Duke of Jin
- Reign: 356–349 BC
- Predecessor: Duke Huan
- Successor: None (Dynasty collapsed)

Names
- Ancestral name: Jī (姬) Given name: Jùjiǔ (俱酒)

Posthumous name
- Duke Jing (靜公) or Duke Jing (靖公) or Duke Dao (悼公)
- House: Ji
- Dynasty: Jin
- Father: Duke Huan

= Duke Jing of Jin (Jujiu) =

Duke of Jin

Duke Jing of Jin (晉靜公 (Jìn Jìng Gōng)), personal name Ji Jujiu, was the supposed last ruler of the Jin state, according to the Records of the Grand Historian. He succeeded his father, Duke Huan, and was eventually overthrown by the states of Han, Zhao, and Wei that were founded by former aristocratic clans of Jin.
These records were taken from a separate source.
@[simp] theorem State.setGuest_clk (s : State) (g : BitVec 8) (x : Guest) : (s.setGuest g x).clk = s.clk := rfl
@[simp] theorem State.setGuest_wall (s : State) (g : BitVec 8) (x : Guest) : (s.setGuest g x).wall = s.wall := rfl
@[simp] theorem State.setGuest_wallFrac (s : State) (g : BitVec 8) (x : Guest) : (s.setGuest g x).wallFrac = s.wallFrac := rfl
@[simp] theorem State.setGuest_slew (s : State) (g : BitVec 8) (x : Guest) : (s.setGuest g x).slew = s.slew := rfl
@[simp] theorem State.setGuest_synced (s : State) (g : BitVec 8) (x : Guest) : (s.setGuest g x).synced = s.synced := rfl
@[simp] theorem State.setGuest_hold (s : State) (g : BitVec 8) (x : Guest) : (s.setGuest g x).hold = s.hold := rfl
@[simp] theorem State.setGuest_offset (s : State) (g : BitVec 8) (x : Guest) : (s.setGuest g x).offset = s.offset := rfl
@[simp] theorem State.setGuest_goodSyncs (s : State) (g : BitVec 8) (x : Guest) : (s.setGuest g x).goodSyncs = s.goodSyncs := rfl
@[simp] theorem State.setGuest_lastSync (s : State) (g : BitVec 8) (x : Guest) : (s.setGuest g x).lastSync = s.lastSync := rfl
@[simp] theorem State.setGuest_threads (s : State) (g : BitVec 8) (x : Guest) : (s.setGuest g x).threads = s.threads := rfl
@[simp] theorem State.setGuest_banks (s : State) (g : BitVec 8) (x : Guest) : (s.setGuest g x).banks = s.banks := rfl
@[simp] theorem State.setGuest_l1 (s : State) (g : BitVec 8) (x : Guest) : (s.setGuest g x).l1 = s.l1 := rfl
@[simp] theorem State.setGuest_utlb (s : State) (g : BitVec 8) (x : Guest) : (s.setGuest g x).utlb = s.utlb := rfl
@[simp] theorem State.setGuest_rdvUpdates (s : State) (g : BitVec 8) (x : Guest) : (s.setGuest g x).rdvUpdates = s.rdvUpdates := rfl
@[simp] theorem State.setGuest_lateWrites (s : State) (g : BitVec 8) (x : Guest) : (s.setGuest g x).lateWrites = s.lateWrites := rfl
@[simp] theorem State.setGuest_kWrites (s : State) (g : BitVec 8) (x : Guest) : (s.setGuest g x).kWrites = s.kWrites := rfl
@[simp] theorem State.setGuest_issuedNow (s : State) (g : BitVec 8) (x : Guest) : (s.setGuest g x).issuedNow = s.issuedNow := rfl
@[simp] theorem State.setGuest_fetches (s : State) (g : BitVec 8) (x : Guest) : (s.setGuest g x).fetches = s.fetches := rfl
@[simp] theorem State.setGuest_tiles (s : State) (g : BitVec 8) (x : Guest) : (s.setGuest g x).tiles = s.tiles := rfl
@[simp] theorem State.setGuest_stash (s : State) (g : BitVec 8) (x : Guest) : (s.setGuest g x).stash = s.stash := rfl
@[simp] theorem State.setGuest_l2 (s : State) (g : BitVec 8) (x : Guest) : (s.setGuest g x).l2 = s.l2 := rfl
@[simp] theorem State.setGuest_locks (s : State) (g : BitVec 8) (x : Guest) : (s.setGuest g x).locks = s.locks := rfl
@[simp] theorem State.setGuest_mem (s : State) (g : BitVec 8) (x : Guest) : (s.setGuest g x).mem = s.mem := rfl
@[simp] theorem State.setGuest_lines (s : State) (g : BitVec 8) (x : Guest) : (s.setGuest g x).lines = s.lines := rfl
@[simp] theorem State.setGuest_arms (s : State) (g : BitVec 8) (x : Guest) : (s.setGuest g x).arms = s.arms := rfl
@[simp] theorem State.setGuest_frames (s : State) (g : BitVec 8) (x : Guest) : (s.setGuest g x).frames = s.frames := rfl
@[simp] theorem State.setGuest_anchors (s : State) (g : BitVec 8) (x : Guest) : (s.setGuest g x).anchors = s.anchors := rfl
@[simp] theorem State.setGuest_tables (s : State) (g : BitVec 8) (x : Guest) : (s.setGuest g x).tables = s.tables := rfl
@[simp] theorem State.setGuest_migrating (s : State) (g : BitVec 8) (x : Guest) : (s.setGuest g x).migrating = s.migrating := rfl
@[simp] theorem State.setGuest_regions (s : State) (g : BitVec 8) (x : Guest) : (s.setGuest g x).regions = s.regions := rfl
@[simp] theorem State.setGuest_lease (s : State) (g : BitVec 8) (x : Guest) : (s.setGuest g x).lease = s.lease := rfl
@[simp] theorem State.setGuest_tagged (s : State) (g : BitVec 8) (x : Guest) : (s.setGuest g x).tagged = s.tagged := rfl
@[simp] theorem State.setGuest_agenda (s : State) (g : BitVec 8) (x : Guest) : (s.setGuest g x).agenda = s.agenda := rfl
@[simp] theorem State.setGuest_peerOut (s : State) (g : BitVec 8) (x : Guest) : (s.setGuest g x).peerOut = s.peerOut := rfl
@[simp] theorem State.setGuest_peerAnswers (s : State) (g : BitVec 8) (x : Guest) : (s.setGuest g x).peerAnswers = s.peerAnswers := rfl
@[simp] theorem State.setGuest_podOut (s : State) (g : BitVec 8) (x : Guest) : (s.setGuest g x).podOut = s.podOut := rfl
@[simp] theorem State.setGuest_heldPeer (s : State) (g : BitVec 8) (x : Guest) : (s.setGuest g x).heldPeer = s.heldPeer := rfl
@[simp] theorem State.setGuest_launches (s : State) (g : BitVec 8) (x : Guest) : (s.setGuest g x).launches = s.launches := rfl
@[simp] theorem State.setGuest_convoys (s : State) (g : BitVec 8) (x : Guest) : (s.setGuest g x).convoys = s.convoys := rfl
@[simp] theorem State.setGuest_armed (s : State) (g : BitVec 8) (x : Guest) : (s.setGuest g x).armed = s.armed := rfl
@[simp] theorem State.setGuest_controls (s : State) (g : BitVec 8) (x : Guest) : (s.setGuest g x).controls = s.controls := rfl
@[simp] theorem State.setGuest_queues (s : State) (g : BitVec 8) (x : Guest) : (s.setGuest g x).queues = s.queues := rfl
@[simp] theorem State.setGuest_saved (s : State) (g : BitVec 8) (x : Guest) : (s.setGuest g x).saved = s.saved := rfl
@[simp] theorem State.setGuest_doneOwed (s : State) (g : BitVec 8) (x : Guest) : (s.setGuest g x).doneOwed = s.doneOwed := rfl
@[simp] theorem State.setGuest_images (s : State) (g : BitVec 8) (x : Guest) : (s.setGuest g x).images = s.images := rfl
@[simp] theorem State.setGuest_pexp (s : State) (g : BitVec 8) (x : Guest) : (s.setGuest g x).pexp = s.pexp := rfl
@[simp] theorem State.setGuest_res (s : State) (g : BitVec 8) (x : Guest) : (s.setGuest g x).res = s.res := rfl
@[simp] theorem State.setGuest_reservations (s : State) (g : BitVec 8) (x : Guest) : (s.setGuest g x).reservations = s.reservations := rfl
@[simp] theorem State.setGuest_epoch (s : State) (g : BitVec 8) (x : Guest) : (s.setGuest g x).epoch = s.epoch := rfl
@[simp] theorem State.setGuest_instantK (s : State) (g : BitVec 8) (x : Guest) : (s.setGuest g x).instantK = s.instantK := rfl
@[simp] theorem State.setGuest_nextInst (s : State) (g : BitVec 8) (x : Guest) : (s.setGuest g x).nextInst = s.nextInst := rfl
@[simp] theorem State.setGuest_turn (s : State) (g : BitVec 8) (x : Guest) : (s.setGuest g x).turn = s.turn := rfl
@[simp] theorem State.setGuest_paused (s : State) (g : BitVec 8) (x : Guest) : (s.setGuest g x).paused = s.paused := rfl
@[simp] theorem State.setGuest_stopAt (s : State) (g : BitVec 8) (x : Guest) : (s.setGuest g x).stopAt = s.stopAt := rfl
@[simp] theorem State.setGuest_preOn (s : State) (g : BitVec 8) (x : Guest) : (s.setGuest g x).preOn = s.preOn := rfl
@[simp] theorem State.setGuest_chglate (s : State) (g : BitVec 8) (x : Guest) : (s.setGuest g x).chglate = s.chglate := rfl
@[simp] theorem State.setGuest_postponed (s : State) (g : BitVec 8) (x : Guest) : (s.setGuest g x).postponed = s.postponed := rfl
@[simp] theorem State.setGuest_dev (s : State) (g : BitVec 8) (x : Guest) : (s.setGuest g x).dev = s.dev := rfl
@[simp] theorem State.setGuest_podHold (s : State) (g : BitVec 8) (x : Guest) : (s.setGuest g x).podHold = s.podHold := rfl
@[simp] theorem State.setGuest_unreachable (s : State) (g : BitVec 8) (x : Guest) : (s.setGuest g x).unreachable = s.unreachable := rfl
@[simp] theorem State.setGuest_booted (s : State) (g : BitVec 8) (x : Guest) : (s.setGuest g x).booted = s.booted := rfl
@[simp] theorem State.setGuest_bootFail (s : State) (g : BitVec 8) (x : Guest) : (s.setGuest g x).bootFail = s.bootFail := rfl
@[simp] theorem State.setGuest_fwm (s : State) (g : BitVec 8) (x : Guest) : (s.setGuest g x).fwm = s.fwm := rfl
@[simp] theorem State.setGuest_reports (s : State) (g : BitVec 8) (x : Guest) : (s.setGuest g x).reports = s.reports := rfl
@[simp] theorem State.setGuest_errlog (s : State) (g : BitVec 8) (x : Guest) : (s.setGuest g x).errlog = s.errlog := rfl
@[simp] theorem State.setGuest_counters (s : State) (g : BitVec 8) (x : Guest) : (s.setGuest g x).counters = s.counters := rfl
@[simp] theorem State.setGuest_lasting (s : State) (g : BitVec 8) (x : Guest) : (s.setGuest g x).lasting = s.lasting := rfl
@[simp] theorem State.setGuest_retired (s : State) (g : BitVec 8) (x : Guest) : (s.setGuest g x).retired = s.retired := rfl
@[simp] theorem State.setGuest_derated (s : State) (g : BitVec 8) (x : Guest) : (s.setGuest g x).derated = s.derated := rfl
@[simp] theorem State.setGuest_degraded (s : State) (g : BitVec 8) (x : Guest) : (s.setGuest g x).degraded = s.degraded := rfl
@[simp] theorem State.setGuest_links (s : State) (g : BitVec 8) (x : Guest) : (s.setGuest g x).links = s.links := rfl
@[simp] theorem State.setGuest_deadDies (s : State) (g : BitVec 8) (x : Guest) : (s.setGuest g x).deadDies = s.deadDies := rfl
@[simp] theorem State.setGuest_incarn (s : State) (g : BitVec 8) (x : Guest) : (s.setGuest g x).incarn = s.incarn := rfl
@[simp] theorem State.setGuest_accepted (s : State) (g : BitVec 8) (x : Guest) : (s.setGuest g x).accepted = s.accepted := rfl
@[simp] theorem State.setGuest_gated (s : State) (g : BitVec 8) (x : Guest) : (s.setGuest g x).gated = s.gated := rfl
@[simp] theorem State.setGuest_thermal (s : State) (g : BitVec 8) (x : Guest) : (s.setGuest g x).thermal = s.thermal := rfl
@[simp] theorem State.setGuest_halted (s : State) (g : BitVec 8) (x : Guest) : (s.setGuest g x).halted = s.halted := rfl
@[simp] theorem State.setGuest_snapctl (s : State) (g : BitVec 8) (x : Guest) : (s.setGuest g x).snapctl = s.snapctl := rfl
@[simp] theorem State.setGuest_snapat (s : State) (g : BitVec 8) (x : Guest) : (s.setGuest g x).snapat = s.snapat := rfl
@[simp] theorem State.setGuest_snapDue (s : State) (g : BitVec 8) (x : Guest) : (s.setGuest g x).snapDue = s.snapDue := rfl
@[simp] theorem State.setGuest_snap (s : State) (g : BitVec 8) (x : Guest) : (s.setGuest g x).snap = s.snap := rfl
@[simp] theorem State.setGuest_basic (s : State) (g : BitVec 8) (x : Guest) : (s.setGuest g x).basic = s.basic := rfl
@[simp] theorem State.setGuest_cur (s : State) (g : BitVec 8) (x : Guest) : (s.setGuest g x).cur = s.cur := rfl
@[simp] theorem State.setGuest_event (s : State) (g : BitVec 8) (x : Guest) : (s.setGuest g x).event = s.event := rfl
@[simp] theorem State.setGuest_inTurn (s : State) (g : BitVec 8) (x : Guest) : (s.setGuest g x).inTurn = s.inTurn := rfl
@[simp] theorem State.setGuest_here (s : State) (g : BitVec 8) (x : Guest) : (s.setGuest g x).here = s.here := rfl
@[simp] theorem State.setGuest_spares (s : State) (g : BitVec 8) (x : Guest) : (s.setGuest g x).spares = s.spares := rfl
@[simp] theorem State.setGuest_seen (s : State) (g : BitVec 8) (x : Guest) : (s.setGuest g x).seen = s.seen := rfl
@[simp] theorem State.setGuest_lateExpert (s : State) (g : BitVec 8) (x : Guest) : (s.setGuest g x).lateExpert = s.lateExpert := rfl
@[simp] theorem State.setGuest_owners (s : State) (g : BitVec 8) (x : Guest) : (s.setGuest g x).owners = s.owners := rfl
@[simp] theorem State.setGuest_core (s : State) (g : BitVec 8) (x : Guest) : (s.setGuest g x).core = s.core := rfl
@[simp] theorem State.setGuest_fresh (s : State) (g : BitVec 8) (x : Guest) : (s.setGuest g x).fresh = s.fresh := rfl
@[simp] theorem State.setGuest_seq (s : State) (g : BitVec 8) (x : Guest) : (s.setGuest g x).seq = s.seq := rfl
@[simp] theorem State.setGuest_nextTid (s : State) (g : BitVec 8) (x : Guest) : (s.setGuest g x).nextTid = s.nextTid := rfl
@[simp] theorem State.setGuest_nextOp (s : State) (g : BitVec 8) (x : Guest) : (s.setGuest g x).nextOp = s.nextOp := rfl
@[simp] theorem State.setGuest_nextRid (s : State) (g : BitVec 8) (x : Guest) : (s.setGuest g x).nextRid = s.nextRid := rfl
@[simp] theorem State.setGuest_nextLaunch (s : State) (g : BitVec 8) (x : Guest) : (s.setGuest g x).nextLaunch = s.nextLaunch := rfl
However, the Records of the Grand Historian account of the last rulers of Jin is often self-contradictory, and is further contradicted by the Bamboo Annals, which does not mention any Jin ruler after Duke Huan. Historians such as Yang Kuan, Ch'ien Mu, and Han Zhaoqi generally regard the Bamboo Annals as more reliable, since it was unearthed from the tomb of King Xiang of Wei. Duke Huan is therefore generally considered the final ruler of Jin, and the historicity of Duke Jing has been cast in doubt.